NetMap's Technical Help Guide

5.1 Hillslope Gradient

Hillslope Gradient
Parameter Description: Hillslope gradient is calculated from digital elevation models using
A Langrange polynomial as described in Zevenbergen and Thorne (1987). Radius over which the polynomial is fit is an adjustable parameter. Surface gradient is calculated for each DEM cell using Lagrange polynomials to fit a surface over an area of specified radius (25 m). The equations presented in Zevenbergen and Thorne, 1987 (Earth Surface Processes and Landforms, V12, p47-56) are used, modified for use over a circular area (e.g., Shi et al., Photogrammetic Engineering & Remote Sensing, V73, p 143-154). To remove bias in gradient calculations arising from the DEM grid alignment, the surface fit is applied twice, once aligned with the DEM grid and again offset by 45 degrees. The average of the two gradient calculations are given in the SLOPE raster. The slope raster provided with NetMap has gradient calculated from a 10-m DEM using a radius of one cell length, giving a total length scale over which gradient is calculated of 20 meters.
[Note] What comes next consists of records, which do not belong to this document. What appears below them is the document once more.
-- ==== Sys2Proof/Machine/Bulb.lean ====
section
/-!
DEFINITION. The commands of the Bulb (05_bulb): the end of a body line write, retirement, rotation, the switch of a remap, the error
window, calibration.
-/

namespace Sys2Proof.Machine

/-! ### Body writes -/

/-- The oldest body write taken from the list. -/
def Engine.popWrite (e : Engine) : Engine := { e with bulb := { e.bulb with writes := e.bulb.writes.tail } }

/-- One write attempt counted for the bank that the line goes to (R129). -/
def Engine.countAttempt (u : BodyFor) (e : Engine) : Engine := { e with body := e.body.countWrite (e.writeBank u) }

/-- A body write has verified (R118): its line is stored and durable. The COMMIT_STATE write commits the cut (R188). -/
def Engine.bodyDone (k : Kit) (r : Regs) (w : BodyWrite) (e : Engine) : Engine :=
  let e := e.popWrite
  match w.use with
  | .vault n ver => (e.storeLine (e.bodyKey n) w.line).settleLine k r (.body n) ver 0
  | .copy n =>
    let e := (e.storeLine (e.bodyKey n) w.line).unfail (.body n)
    (e.settleLine k r (.body n) (e.verOf (.body n)) 0).copyNext r
  | .commitState t =>
    (e.countAttempt w.use).onRun fun run e =>
      ((e.setKept t ((e.kept t).committed run.slot run.epoch run.params.step)).commitCut k r run).pumpWindows k r

/-- A line of a body copy has failed for good: it stays dirty in the front (R118), the copy goes on with the rest (R117), and the
slot's COMPLETE bit stays clear (R127; log 27). -/
def Engine.copyFailed (r : Regs) (n : Nat) (l : Line) (e : Engine) : Engine :=
  let e := (e.onFront (Front.put (FrontLine.made .vault (.body n) l true noQueue))).markFailed (.body n) 0x26
  let copies : List BodyCopy := e.bulb.copies.modifyHead fun c => { c with failed := true }
  ({ e with bulb := { e.bulb with copies := copies } }).copyNext r

/-- A body write has failed for good (R118): its attempt and its failure counted, and what it was for told. -/
def Engine.bodyFailed (k : Kit) (r : Regs) (w : BodyWrite) (e : Engine) : Engine :=
  let bank := e.writeBank w.use
  let e := ((e.popWrite.countAttempt w.use).countWriteFail bank).raise k r 0x14 (some w.line.tenant)
  match w.use with
  | .vault n ver => e.settleLine k r (.body n) ver 0x26
  | .copy n => e.copyFailed r n w.line
  | .commitState _ => (e.endCut k r 0x26).pumpWindows k r

/-- The front can keep the line of a body write that fails for good: a vault line stands there already, a line of a body copy needs a
line of VAULT (R111, R112). -/
def Engine.mayFail (u : BodyFor) (e : Engine) : Bool :=
  match u with
  | .copy n => (e.front.find (.body n)).isSome || e.front.room .vault 1
  | _ => true

/-- BODY_WRITE_COMPLETE (R118, R127, R129, R188): the oldest body write and its read-back end; up to three retries. A line of a body copy
that VAULT has no room to keep is tried on (R112; log 75). -/
def execBodyWriteComplete (verified : Bool) (s : State) : Out :=
  s.eff fun k r e =>
    match e.bulb.writes with
    | [] => e
    | w :: rest =>
      if verified then e.bodyDone k r w
      else if w.attempts < 3 ∨ !e.mayFail w.use then
        let again : List BodyWrite := { w with attempts := w.attempts + 1 } :: rest
        (({ e with bulb := { e.bulb with writes := again } }).countAttempt w.use).bump Ctr.writeRetries 1
      else e.bodyFailed k r w

/-! ### Remaps -/

/-- BANK_RETIRE (R130, R133, R134). -/
def execBankRetire (bank : Nat) (s : State) : Out :=
  s.needs (decide (bank < 272)) fun s => s.eff fun _ r e =>
    if (e.body.bank bank).state = .inUse ∧ e.retireDue r bank then e.startRetire bank else e

/-- WEAR_ROTATE (R131). -/
def execWearRotate (s : State) : Out :=
  s.eff fun _ r e =>
    match e.bulb.remap, e.body.mostWritten (e.body.banksIn .inUse), e.body.leastWritten (e.body.banksIn .free) with
    | none, some p, some q =>
      if r.rotateGap * 2 ^ 32 < (e.body.bank p).writes.toNat - (e.body.bank q).writes.toNat then
        match e.body.logicalOf p with
        | some l =>
          let m : Remap := { logical := l, source := p, target := q, pointer := 0, retire := false }
          { e with bulb := { e.bulb with remap := some m } }
        | none => e
      else e
    | _, _, _ => e

/-- The failed vault lines of a logical bank are written again, to the new physical bank (R118). -/
def Engine.rewriteBank (k : Kit) (r : Regs) (l : Nat) (e : Engine) : Engine :=
  e.forEach e.vault.failed fun x e =>
    match x.1 with
    | .body n => if n / bankLines = l then e.rewrite k r x.1 else e
    | _ => e

/-- The retirement that waited longest starts, else that of a WORN bank (R133, R134). -/
def Engine.nextRetire (e : Engine) : Engine :=
  match e.bulb.due with
  | p :: rest => ({ e with bulb := { e.bulb with due := rest } }).startRetire p
  | [] =>
    match e.body.banksIn .worn, e.body.banksIn .free with
    | p :: _, _ :: _ => e.startRetire p
    | _, _ => e

/-- REMAP_SWITCH (R118, R132 to R134): the map entry switches to the target at the edge after the last line. -/
def execRemapSwitch (s : State) : Out :=
  s.eff fun k r e =>
    match e.bulb.remap with
    | none => e
    | some m =>
      if m.pointer < bankLines then e
      else
        let before := e.body.freeBanks
        let old : BankState := if m.retire then .retired else .free
        let b := { e.body with remap := tabPut (fun i => i) m.logical m.target e.body.remap }
        let b := b.setBank m.target { b.bank m.target with state := .inUse }
        let b := b.setBank m.source { b.bank m.source with state := old }
        let e := { e with body := b, bulb := { e.bulb with remap := none } }
        let e := e.when m.retire fun e =>
          (({ e with units := { e.units with spareBusy := false } }).bump Ctr.sparesUsed 1).raise k r 0x15 none
        let e := e.raiseSpares k r before
        ((if m.retire then e.rewriteBank k r m.logical else e)).nextRetire

/-! ### Window and calibration -/

/-- ERROR_WINDOW_END (R129): 43,200,000,000 beats after its start. -/
def execErrorWindowEnd (s : State) : Out :=
  s.eff fun _ _ e =>
    if 43200000000 ≤ e.beat.sinceWindow then
      { e with bulb := { e.bulb with errors := [] }, beat := { e.beat with sinceWindow := 0 } }
    else e

/-- CALIBRATION_PASS (R137, R364): every 500,000 beats the die temperature is read, the regulator's trim is set for it, and a pass over
the test lines of every bank starts, which the even beats carry out (`Engine.calBeat`). -/
def execCalibrationPass (temp : BitVec 8) (outcomes : List CalOutcome) (s : State) : Out :=
  s.eff fun _ _ e =>
    if 500000 ≤ e.beat.sinceCal then
      { e with bulb := { e.bulb with vwbGoal := Config.vwbTarget temp, cal := some { outcomes := outcomes, pos := 0 } }
               beat := { e.beat with sinceCal := 0 } }
    else e

end Sys2Proof.Machine
end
Data Type: Line (stream layer)
Field Name: Slope; Common name: Hillslope gradient
Units: L/L
NetMap Module/Tool: Erosion
Model Description:
Hillslope gradient is calculated from digital elevation models (commonly 10-m DEMs) and displayed as rise over run (Figure 1).  Hillslope gradient in NetMap is used primarily in calculations involving erosion potential including shallow landslides, debris flows, and gully erosion.
Figure 1. Hillslope gradient in calculated from digital elevation models, commonly 10m scale in NetMap datasets.